-- ==== Sys2Proof/Machine/Tab.lean ====
section
/-! DEFINITION. Sparse tables: plain data for everything the specification numbers (memory bytes, registers, cores, streams). A table lists its entries by strictly rising key and lists no entry that equals the default, so equal tables are equal data. -/

namespace Sys2Proof.Machine

/-- A table from numbers to values, in canonical form. -/
abbrev Tab (α : Type) := List (Nat × α)

/-- A byte memory: the host's cells by rising address; an unlisted byte reads 0. -/
abbrev Mem := List Host.Cell

namespace Tab

/-- The value at key `k`; an unlisted key reads as `d`. -/
def get {α : Type} (d : α) : Tab α → Nat → α
  | [], _ => d
  | (j, v) :: t, k => if j = k then v else get d t k

/-- Put `v` at key `k`, keeping the rising order; used only with values that differ from the default. -/
def put {α : Type} : Tab α → Nat → α → Tab α
  | [], k, v => [(k, v)]
  | (j, w) :: t, k, v =>
    if k < j then (k, v) :: (j, w) :: t
    else if j = k then (k, v) :: t
    else (j, w) :: put t k v

/-- Remove key `k`. -/
def del {α : Type} : Tab α → Nat → Tab α
  | [], _ => []
  | (j, w) :: t, k => if j = k then del t k else (j, w) :: del t k

/-- Write `v` at key `k`; writing the default removes the entry. -/
def set {α : Type} [DecidableEq α] (d : α) (t : Tab α) (k : Nat) (v : α) : Tab α :=
  if v = d then del t k else put t k v

/-- Every listed key is at least `n`, keys rise strictly, and no listed value is the default `d`. -/
def wfFrom {α : Type} [DecidableEq α] (d : α) : Nat → Tab α → Bool
  | _, [] => true
  | n, (j, v) :: t => decide (n ≤ j) && decide (v ≠ d) && wfFrom d (j + 1) t

/-- The canonical form of a table whose default is `d`. -/
def wf {α : Type} [DecidableEq α] (d : α) (t : Tab α) : Bool := wfFrom d 0 t

end Tab

/-- The canonical form of a byte memory. -/
def Mem.wf (m : Mem) : Bool := Tab.wf (α := Byte) 0 m

/-- One byte of a memory. -/
def Mem.byte (m : Mem) (a : Nat) : Byte := Tab.get (α := Byte) 0 m a

/-- Store one byte. -/
def Mem.setByte (m : Mem) (a : Nat) (b : Byte) : Mem := Tab.set (α := Byte) 0 m a b

/-- Read `n` bytes from address `a` on. -/
def Mem.read (m : Mem) (a : Nat) : Nat → List Byte
  | 0 => []
  | n + 1 => Mem.byte m a :: Mem.read m (a + 1) n

/-- Store the bytes `bs` from address `a` on. -/
def Mem.write (m : Mem) (a : Nat) : List Byte → Mem
  | [] => m
  | b :: bs => Mem.write (Mem.setByte m a b) (a + 1) bs

end Sys2Proof.Machine
end

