def Map.sch0 : List RegSpec := [
  ⟨0x0, 2, 0x8, 1, 0x0, [⟨Fl.ST_BASE_LO_BASE, .ro, .any⟩]⟩,
  ⟨0x4, 2, 0x8, 1, 0x0, [⟨Fl.ST_BASE_HI_BASE, .ro, .any⟩]⟩,
  ⟨0x10, 1, 0x4, 1, 0x0, [⟨Fl.ST_STATUS_ADMITTED, .ro, .any⟩, ⟨Fl.ST_STATUS_LC, .ro, .any⟩]⟩,
  ⟨0x14, 1, 0x4, 1, 0x0, [⟨Fl.ST_CMD_STREAM, .wo, .any⟩, ⟨Fl.ST_CMD_OP, .wo, .any⟩, ⟨Fl.ST_CMD_ZERO_CTX, .wo, .any⟩]⟩,
  ⟨0x18, 1, 0x4, 1, 0x0, [⟨Fl.ST_RESULT_STATUS, .ro, .any⟩, ⟨Fl.ST_RESULT_BUSY, .ro, .any⟩]⟩,
  ⟨0x1C, 1, 0x4, 1, 0x11, [⟨Fl.ADMIT_CLK_CLK, .rw, (.range 16 17)⟩]⟩,
  ⟨0x40, 16, 0x4, 1, 0x0, [⟨Fl.ST_STAGE_DATA, .rw, .any⟩]⟩,
  ⟨0x1000, 32, 0x20, 1, 0x0, [⟨Fl.BAT_CFG_EN, .rw, .any⟩, ⟨Fl.BAT_CFG_JOB, .rw, .any⟩, ⟨Fl.BAT_CFG_PLAN, .rw, .any⟩]⟩,
  ⟨0x1004, 32, 0x20, 1, 0x10, [⟨Fl.BAT_SIZE_TARGET, .rw, .any⟩, ⟨Fl.BAT_SIZE_CATCHUP, .rw, .any⟩]⟩,
  ⟨0x1008, 32, 0x20, 1, 0x0, [⟨Fl.BAT_AREA_LO_BASE, .rw, .any⟩]⟩,
  ⟨0x100C, 32, 0x20, 1, 0x0, [⟨Fl.BAT_AREA_HI_BASE, .rw, .any⟩]⟩,
  ⟨0x1010, 32, 0x20, 1, 0x61A8, [⟨Fl.BAT_BE_WAIT_TICKS, .rw, (.range 1 16777215)⟩]⟩]
def Map.sch1 : List RegSpec := [
  ⟨0x1014, 32, 0x20, 1, 0x0, [⟨Fl.BAT_STATUS_READY, .ro, .any⟩, ⟨Fl.BAT_STATUS_INFLIGHT, .ro, .any⟩, ⟨Fl.BAT_STATUS_BAD, .w1c, .any⟩, ⟨Fl.BAT_STATUS_BATCH, .ro, .any⟩]⟩,
  ⟨0x1018, 32, 0x20, 1, 0x0, [⟨Fl.BAT_PASSES_COUNT, .ro, .any⟩]⟩,
  ⟨0x101C, 32, 0x20, 1, 0x0, [⟨Fl.BAT_MISSES_COUNT, .ro, .any⟩]⟩,
  ⟨0x1400, 1, 0x4, 1, 0x0, [⟨Fl.JOB_CMD_JOB, .wo, .any⟩, ⟨Fl.JOB_CMD_OP, .wo, .any⟩]⟩,
  ⟨0x1404, 1, 0x4, 1, 0x0, [⟨Fl.JOB_RESULT_STATUS, .ro, .any⟩, ⟨Fl.JOB_RESULT_BUSY, .ro, .any⟩]⟩,
  ⟨0x1408, 1, 0x4, 1, 0x3D090, [⟨Fl.BE_SLICE_TICKS, .rw, (.range 250 16777215)⟩]⟩,
  ⟨0x1410, 1, 0x4, 1, 0x0, [⟨Fl.JOB_STAGE_PLAN, .rw, .any⟩, ⟨Fl.JOB_STAGE_CLIENT, .rw, .any⟩, ⟨Fl.JOB_STAGE_CLASS, .rw, .any⟩]⟩,
  ⟨0x1414, 5, 0x4, 1, 0x0, [⟨Fl.JOB_STAGE_DATA, .rw, .any⟩]⟩,
  ⟨0x1428, 1, 0x4, 1, 0x0, [⟨Fl.JOB_STAGE_SAVE_HI, .rw, .any⟩]⟩,
  ⟨0x142C, 1, 0x4, 1, 0x0, [⟨Fl.JOB_STAGE_DATA, .rw, .any⟩]⟩,
  ⟨0x1430, 1, 0x4, 1, 0x0, [⟨Fl.JOB_STAGE_SAVE_HI, .rw, .any⟩]⟩,
  ⟨0x1434, 1, 0x4, 1, 0x0, [⟨Fl.JOB_STAGE_STRIDE, .rw, .any⟩]⟩,
  ⟨0x2000, 32, 0x40, 1, 0x0, [⟨Fl.ACC_WAITS_COUNT, .ro, .any⟩]⟩,
  ⟨0x2004, 32, 0x40, 1, 0x0, [⟨Fl.ACC_WAIT_SUM_LO_VALUE, .ro, .any⟩]⟩,
  ⟨0x2008, 32, 0x40, 1, 0x0, [⟨Fl.ACC_WAIT_SUM_HI_VALUE, .ro, .any⟩]⟩,
  ⟨0x200C, 32, 0x40, 1, 0x0, [⟨Fl.ACC_WAIT_MAX_COUNT, .ro, .any⟩]⟩,
  ⟨0x2010, 32, 0x40, 1, 0x0, [⟨Fl.ACC_PREEMPTS_COUNT, .ro, .any⟩]⟩]
def Map.sch2 : List RegSpec := [
  ⟨0x2014, 32, 0x40, 1, 0x0, [⟨Fl.ACC_PREEMPT_TIME_LO_VALUE, .ro, .any⟩]⟩,
  ⟨0x2018, 32, 0x40, 1, 0x0, [⟨Fl.ACC_PREEMPT_TIME_HI_VALUE, .ro, .any⟩]⟩,
  ⟨0x2020, 32, 0x40, 8, 0x0, [⟨Fl.ACC_HIST_COUNT, .ro, .any⟩]⟩,
  ⟨0x2800, 1, 0x4, 1, 0x0, [⟨Fl.ACC_CTRL_CLR, .wo, .any⟩]⟩,
  ⟨0x3000, 256, 0x4, 1, 0x0, [⟨Fl.JOB_STATE_STATE, .ro, .any⟩, ⟨Fl.JOB_STATE_COMPETES, .ro, .any⟩, ⟨Fl.JOB_STATE_FORCED, .ro, .any⟩, ⟨Fl.JOB_STATE_CLIENT, .ro, .any⟩, ⟨Fl.JOB_STATE_PLAN, .ro, .any⟩]⟩,
  ⟨0x8000, 1, 0x4, 1, 0x0, [⟨Fl.EXPERT_EN, .rw, .any⟩]⟩,
  ⟨0x8004, 1, 0x4, 1, 0x0, [⟨Fl.SCH_EXP_ADMIT_FORCE, .rwe, .any⟩]⟩,
  ⟨0x8008, 1, 0x4, 1, 0x1388, [⟨Fl.SCH_EXP2_FORCE_LIMIT, .rwe, (.range 1250 16777215)⟩]⟩]
/-- The registers of the block (R297, R327). -/
def Map.sch : List RegSpec := Map.sch0 ++ Map.sch1 ++ Map.sch2

def Map.sc0 : List RegSpec := [
  ⟨0x0, 1, 0x4, 1, 0x0, [⟨Fl.SC_STATUS_RUNNING, .ro, .any⟩, ⟨Fl.SC_STATUS_CLK, .ro, .any⟩, ⟨Fl.SC_STATUS_QUIET, .ro, .any⟩]⟩,
  ⟨0x4, 1, 0x4, 1, 0x0, [⟨Fl.SC_TICK_LO_COUNT, .ro, .any⟩]⟩,
  ⟨0x8, 1, 0x4, 1, 0x0, [⟨Fl.SC_TICK_HI_COUNT, .ro, .any⟩]⟩,
  ⟨0xC, 1, 0x4, 1, 0x0, [⟨Fl.SC_STREAMS_READY, .ro, .any⟩, ⟨Fl.SC_STREAMS_RUNNING, .ro, .any⟩]⟩,
  ⟨0x10, 1, 0x4, 1, 0x0, [⟨Fl.SC_SUSPECT_COUNT, .ro, .any⟩]⟩,
  ⟨0x14, 1, 0x4, 1, 0x0, [⟨Fl.SC_INFLIGHT_BATCHES, .ro, .any⟩]⟩,
  ⟨0x18, 1, 0x4, 1, 0x0, [⟨Fl.SC_DISPATCHES_COUNT, .ro, .any⟩]⟩,
  ⟨0x1C, 1, 0x4, 1, 0x0, [⟨Fl.SC_COMPLETIONS_COUNT, .ro, .any⟩]⟩,
  ⟨0x20, 1, 0x4, 1, 0x0, [⟨Fl.SC_FAILED_COUNT, .ro, .any⟩]⟩,
  ⟨0x24, 1, 0x4, 1, 0x0, [⟨Fl.SC_CTRL_CNT_CLR, .wo, .any⟩]⟩]
/-- The registers of the block (R301). -/
def Map.sc : List RegSpec := Map.sc0

def Map.gctl0 : List RegSpec := [
  ⟨0x0, 1, 0x4, 1, 0x0, [⟨Fl.DEV_ID_LO_ID, .ro, .any⟩]⟩,
  ⟨0x4, 1, 0x4, 1, 0x0, [⟨Fl.DEV_ID_HI_ID, .ro, .any⟩]⟩,
  ⟨0x8, 1, 0x4, 1, 0x0, [⟨Fl.DEV_INFO_ORDER, .ro, .any⟩, ⟨Fl.DEV_INFO_REV, .ro, .any⟩, ⟨Fl.DEV_INFO_ROLE, .ro, .any⟩]⟩,
  ⟨0xC, 1, 0x4, 1, 0x0, [⟨Fl.DEV_RESET_RESTART, .wo, .any⟩]⟩,
  ⟨0x100, 1, 0x4, 1, 0x0, [⟨Fl.EP_CTRL_KIND, .wo, .any⟩, ⟨Fl.EP_CTRL_SIDE, .wo, .any⟩]⟩,
  ⟨0x104, 1, 0x4, 1, 0x0, [⟨Fl.EP_ARG_CLK, .rw, .any⟩, ⟨Fl.EP_ARG_QUIET, .rw, .any⟩, ⟨Fl.EP_ARG_PLAN, .rw, .any⟩]⟩,
  ⟨0x108, 1, 0x4, 1, 0x0, [⟨Fl.EP_STATUS_EPOCH, .ro, .any⟩, ⟨Fl.EP_STATUS_STATE, .ro, .any⟩, ⟨Fl.EP_STATUS_ACKED, .ro, .any⟩, ⟨Fl.EP_STATUS_LATE, .ro, .any⟩, ⟨Fl.EP_STATUS_REFUSED, .w1c, .any⟩]⟩,
  ⟨0x110, 6, 0x4, 1, 0x0, [⟨Fl.EP_UNIT_EPOCH, .ro, .any⟩, ⟨Fl.EP_UNIT_PENDING, .ro, .any⟩]⟩]
/-- The registers of the block (R488, R326). -/
def Map.gctl : List RegSpec := Map.gctl0

def Map.apt0 : List RegSpec := [
  ⟨0x0, 1, 0x4, 1, 0x0, [⟨Fl.AP_CTRL_EN, .rw, .any⟩, ⟨Fl.AP_CTRL_START, .wo, .any⟩, ⟨Fl.AP_CTRL_STOP, .wo, .any⟩, ⟨Fl.AP_CTRL_MCLK_EN, .rw, .any⟩, ⟨Fl.AP_CTRL_MCLK_RATIO, .rw, .any⟩]⟩,
  ⟨0x4, 1, 0x4, 1, 0x182814, [⟨Fl.AP_FMT_FORMAT, .rw, (.range 0 2)⟩, ⟨Fl.AP_FMT_TDM_DELAY, .rw, .any⟩, ⟨Fl.AP_FMT_SLOTS_M1, .rw, .any⟩, ⟨Fl.AP_FMT_SLOT_W, .rw, (.range 0 2)⟩, ⟨Fl.AP_FMT_WORD_W, .rw, .any⟩, ⟨Fl.AP_FMT_RATE, .rw, (.range 0 11)⟩, ⟨Fl.AP_FMT_LOOP_BW, .rw, (.range 0 2)⟩, ⟨Fl.AP_FMT_LOOP_MODE, .rw, .any⟩]⟩,
  ⟨0x8, 1, 0x4, 1, 0x0, [⟨Fl.AP_STATUS_RUNNING, .ro, .any⟩, ⟨Fl.AP_STATUS_MODE, .ro, .any⟩, ⟨Fl.AP_STATUS_IN_GROUP, .ro, .any⟩, ⟨Fl.AP_STATUS_GROUP, .ro, .any⟩, ⟨Fl.AP_STATUS_MCLK_RUN, .ro, .any⟩]⟩,
  ⟨0xC, 1, 0x4, 1, 0x0, [⟨Fl.AP_FRAME_LO_FRAMES, .ro, .any⟩]⟩,
  ⟨0x10, 1, 0x4, 1, 0x0, [⟨Fl.AP_FRAME_HI_FRAMES, .ro, .any⟩]⟩,
  ⟨0x14, 1, 0x4, 1, 0x14800000, [⟨Fl.AP_PACE_SLOT, .rw, .any⟩, ⟨Fl.AP_PACE_PACE_EN, .rw, .any⟩, ⟨Fl.AP_PACE_TARGET, .rw, (.range 1 255)⟩, ⟨Fl.AP_PACE_AVG, .rw, (.range 1 255)⟩]⟩,
  ⟨0x18, 1, 0x4, 1, 0x0, [⟨Fl.AP_TRIM_TRIM, .ro, .any⟩]⟩,
  ⟨0x1C, 1, 0x4, 1, 0x0, [⟨Fl.AP_SLIP_DROP_COUNT, .ro, .any⟩]⟩,
  ⟨0x20, 1, 0x4, 1, 0x0, [⟨Fl.AP_SLIP_REP_COUNT, .ro, .any⟩]⟩,
  ⟨0x24, 1, 0x4, 1, 0x0, [⟨Fl.AP_MIX_SLIPS_COUNT, .ro, .any⟩]⟩,
  ⟨0x28, 1, 0x4, 1, 0x0, [⟨Fl.AP_UNDERRUNS_COUNT, .ro, .any⟩]⟩,
  ⟨0x2C, 1, 0x4, 1, 0x0, [⟨Fl.AP_OVERRUNS_COUNT, .ro, .any⟩]⟩]
def Map.apt1 : List RegSpec := [
  ⟨0x30, 1, 0x4, 1, 0x0, [⟨Fl.AP_CNT_CTRL_CNT_CLR, .wo, .any⟩]⟩,
  ⟨0x400, 32, 0x40, 1, 0x4, [⟨Fl.SLOT_CAP_CAP_EN, .rw, .any⟩, ⟨Fl.SLOT_CAP_MEM_W, .rw, .any⟩, ⟨Fl.SLOT_CAP_IEC_DET, .rw, .any⟩, ⟨Fl.SLOT_CAP_BOUND, .ro, .any⟩, ⟨Fl.SLOT_CAP_STREAM, .ro, .any⟩]⟩,
  ⟨0x404, 32, 0x40, 1, 0x4, [⟨Fl.SLOT_PB_PB_EN, .rw, .any⟩, ⟨Fl.SLOT_PB_MEM_W, .rw, .any⟩, ⟨Fl.SLOT_PB_IEC_DET, .rw, .any⟩, ⟨Fl.SLOT_PB_SRC, .rw, .any⟩, ⟨Fl.SLOT_PB_DOMAIN, .rw, .any⟩]⟩,
  ⟨0x408, 32, 0x40, 1, 0x0, [⟨Fl.SLOT_PB_SRC_ID, .rw, .any⟩]⟩,
  ⟨0x40C, 32, 0x40, 1, 0x0, [⟨Fl.PB_BASE_LO_BASE, .rw, (.aligned 256)⟩]⟩,
  ⟨0x410, 32, 0x40, 1, 0x0, [⟨Fl.PB_BASE_HI_BASE, .rw, .any⟩]⟩,
  ⟨0x414, 32, 0x40, 1, 0x4, [⟨Fl.PB_SIZE_UNITS, .rw, (.range 4 4096)⟩]⟩,
  ⟨0x418, 32, 0x40, 1, 0x0, [⟨Fl.PB_WR_POS, .ro, .any⟩]⟩,
  ⟨0x41C, 32, 0x40, 1, 0x0, [⟨Fl.PB_RD_POS, .ro, .any⟩]⟩,
  ⟨0x420, 32, 0x40, 1, 0x0, [⟨Fl.SLOT_STATE_CAP, .ro, .any⟩, ⟨Fl.SLOT_STATE_PB, .ro, .any⟩, ⟨Fl.SLOT_STATE_CAP_NONPCM, .ro, .any⟩, ⟨Fl.SLOT_STATE_PB_NONPCM, .ro, .any⟩, ⟨Fl.SLOT_STATE_MIXED, .ro, .any⟩, ⟨Fl.SLOT_STATE_GAIN, .ro, .any⟩]⟩,
  ⟨0x8000, 1, 0x4, 1, 0x0, [⟨Fl.EXPERT_EN, .rw, .any⟩]⟩,
  ⟨0x8004, 1, 0x4, 1, 0x104, [⟨Fl.AP_DIV_INT_INT, .rwe, (.range 16 8191)⟩]⟩]
def Map.apt2 : List RegSpec := [
  ⟨0x8008, 1, 0x4, 1, 0x6AAAAB, [⟨Fl.AP_DIV_FRAC_FRAC, .rwe, .any⟩]⟩,
  ⟨0x800C, 1, 0x4, 1, 0x44A11, [⟨Fl.AP_KP_KP, .rwe, .any⟩]⟩,
  ⟨0x8010, 1, 0x4, 1, 0xDD, [⟨Fl.AP_KI_KI, .rwe, .any⟩]⟩,
  ⟨0x8014, 1, 0x4, 1, 0xC040, [⟨Fl.AP_MARKS_LO, .rwe, .any⟩, ⟨Fl.AP_MARKS_HI, .rwe, .any⟩]⟩]
/-- The registers of the block (R358). -/
def Map.apt : List RegSpec := Map.apt0 ++ Map.apt1 ++ Map.apt2

def Map.vpt0 : List RegSpec := [
  ⟨0x0, 1, 0x4, 1, 0x0, [⟨Fl.VP_CTRL_EN, .rw, .any⟩, ⟨Fl.VP_CTRL_START, .wo, .any⟩, ⟨Fl.VP_CTRL_STOP, .wo, .any⟩]⟩,
  ⟨0x4, 1, 0x4, 1, 0x818, [⟨Fl.VP_CFG_RATE, .rw, (.range 0 11)⟩, ⟨Fl.VP_CFG_LOOP_BW, .rw, (.range 0 2)⟩, ⟨Fl.VP_CFG_LOOP_MODE, .rw, .any⟩, ⟨Fl.VP_CFG_JITTER, .rw, (.range 1 63)⟩]⟩,
  ⟨0x8, 1, 0x4, 1, 0x0, [⟨Fl.AP_STATUS_RUNNING, .ro, .any⟩, ⟨Fl.AP_STATUS_MODE, .ro, .any⟩, ⟨Fl.AP_STATUS_IN_GROUP, .ro, .any⟩, ⟨Fl.AP_STATUS_GROUP, .ro, .any⟩, ⟨Fl.AP_STATUS_MCLK_RUN, .ro, .any⟩]⟩,
  ⟨0xC, 1, 0x4, 1, 0x0, [⟨Fl.AP_FRAME_LO_FRAMES, .ro, .any⟩]⟩,
  ⟨0x10, 1, 0x4, 1, 0x0, [⟨Fl.AP_FRAME_HI_FRAMES, .ro, .any⟩]⟩,
  ⟨0x14, 1, 0x4, 1, 0x14800000, [⟨Fl.AP_PACE_SLOT, .rw, .any⟩, ⟨Fl.AP_PACE_PACE_EN, .rw, .any⟩, ⟨Fl.AP_PACE_TARGET, .rw, (.range 1 255)⟩, ⟨Fl.AP_PACE_AVG, .rw, (.range 1 255)⟩]⟩,
  ⟨0x18, 1, 0x4, 1, 0x0, [⟨Fl.AP_TRIM_TRIM, .ro, .any⟩]⟩,
  ⟨0x1C, 1, 0x4, 1, 0x0, [⟨Fl.AP_SLIP_DROP_COUNT, .ro, .any⟩]⟩,
  ⟨0x20, 1, 0x4, 1, 0x0, [⟨Fl.AP_SLIP_REP_COUNT, .ro, .any⟩]⟩,
  ⟨0x24, 1, 0x4, 1, 0x0, [⟨Fl.AP_MIX_SLIPS_COUNT, .ro, .any⟩]⟩,
  ⟨0x28, 1, 0x4, 1, 0x0, [⟨Fl.AP_UNDERRUNS_COUNT, .ro, .any⟩]⟩,
  ⟨0x2C, 1, 0x4, 1, 0x0, [⟨Fl.AP_OVERRUNS_COUNT, .ro, .any⟩]⟩]
def Map.vpt1 : List RegSpec := [
  ⟨0x30, 1, 0x4, 1, 0x0, [⟨Fl.AP_CNT_CTRL_CNT_CLR, .wo, .any⟩]⟩,
  ⟨0x34, 1, 0x4, 1, 0x0, [⟨Fl.VP_LATE_COUNT, .ro, .any⟩]⟩,
  ⟨0x400, 64, 0x40, 1, 0x4, [⟨Fl.SLOT_CAP_CAP_EN, .rw, .any⟩, ⟨Fl.SLOT_CAP_MEM_W, .rw, .any⟩, ⟨Fl.SLOT_CAP_IEC_DET, .rw, .any⟩, ⟨Fl.SLOT_CAP_BOUND, .ro, .any⟩, ⟨Fl.SLOT_CAP_STREAM, .ro, .any⟩]⟩,
  ⟨0x404, 64, 0x40, 1, 0x4, [⟨Fl.SLOT_PB_PB_EN, .rw, .any⟩, ⟨Fl.SLOT_PB_MEM_W, .rw, .any⟩, ⟨Fl.SLOT_PB_IEC_DET, .rw, .any⟩, ⟨Fl.SLOT_PB_SRC, .rw, .any⟩, ⟨Fl.SLOT_PB_DOMAIN, .rw, .any⟩]⟩,
  ⟨0x408, 64, 0x40, 1, 0x0, [⟨Fl.SLOT_PB_SRC_ID, .rw, .any⟩]⟩,
  ⟨0x40C, 64, 0x40, 1, 0x0, [⟨Fl.PB_BASE_LO_BASE, .rw, (.aligned 256)⟩]⟩,
  ⟨0x410, 64, 0x40, 1, 0x0, [⟨Fl.PB_BASE_HI_BASE, .rw, .any⟩]⟩,
  ⟨0x414, 64, 0x40, 1, 0x4, [⟨Fl.PB_SIZE_UNITS, .rw, (.range 4 4096)⟩]⟩,
  ⟨0x418, 64, 0x40, 1, 0x0, [⟨Fl.PB_WR_POS, .ro, .any⟩]⟩,
  ⟨0x41C, 64, 0x40, 1, 0x0, [⟨Fl.PB_RD_POS, .ro, .any⟩]⟩,
  ⟨0x420, 64, 0x40, 1, 0x0, [⟨Fl.SLOT_STATE_CAP, .ro, .any⟩, ⟨Fl.SLOT_STATE_PB, .ro, .any⟩, ⟨Fl.SLOT_STATE_CAP_NONPCM, .ro, .any⟩, ⟨Fl.SLOT_STATE_PB_NONPCM, .ro, .any⟩, ⟨Fl.SLOT_STATE_MIXED, .ro, .any⟩, ⟨Fl.SLOT_STATE_GAIN, .ro, .any⟩]⟩,
  ⟨0x8000, 1, 0x4, 1, 0x0, [⟨Fl.EXPERT_EN, .rw, .any⟩]⟩]
def Map.vpt2 : List RegSpec := [
  ⟨0x8004, 1, 0x4, 1, 0x41, [⟨Fl.VP_DIV_INT_INT, .rwe, (.range 16 8191)⟩]⟩,
  ⟨0x8008, 1, 0x4, 1, 0x1AAAAB, [⟨Fl.VP_DIV_FRAC_FRAC, .rwe, .any⟩]⟩,
  ⟨0x800C, 1, 0x4, 1, 0x44A11, [⟨Fl.AP_KP_KP, .rwe, .any⟩]⟩,
  ⟨0x8010, 1, 0x4, 1, 0xDD, [⟨Fl.AP_KI_KI, .rwe, .any⟩]⟩,
  ⟨0x8014, 1, 0x4, 1, 0xC040, [⟨Fl.AP_MARKS_LO, .rwe, .any⟩, ⟨Fl.AP_MARKS_HI, .rwe, .any⟩]⟩]
/-- The registers of the block (R359). -/
def Map.vpt : List RegSpec := Map.vpt0 ++ Map.vpt1 ++ Map.vpt2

# Exercise brief
Using the listing above, pull out all lines that hold the word "then".

# Solution
  | (j, v) :: t, k => if j = k then v else get d t k
    if k < j then (k, v) :: (j, w) :: t
    else if j = k then (k, v) :: t
  | (j, w) :: t, k => if j = k then del t k else (j, w) :: del t k
  if v = d then del t k else put t k v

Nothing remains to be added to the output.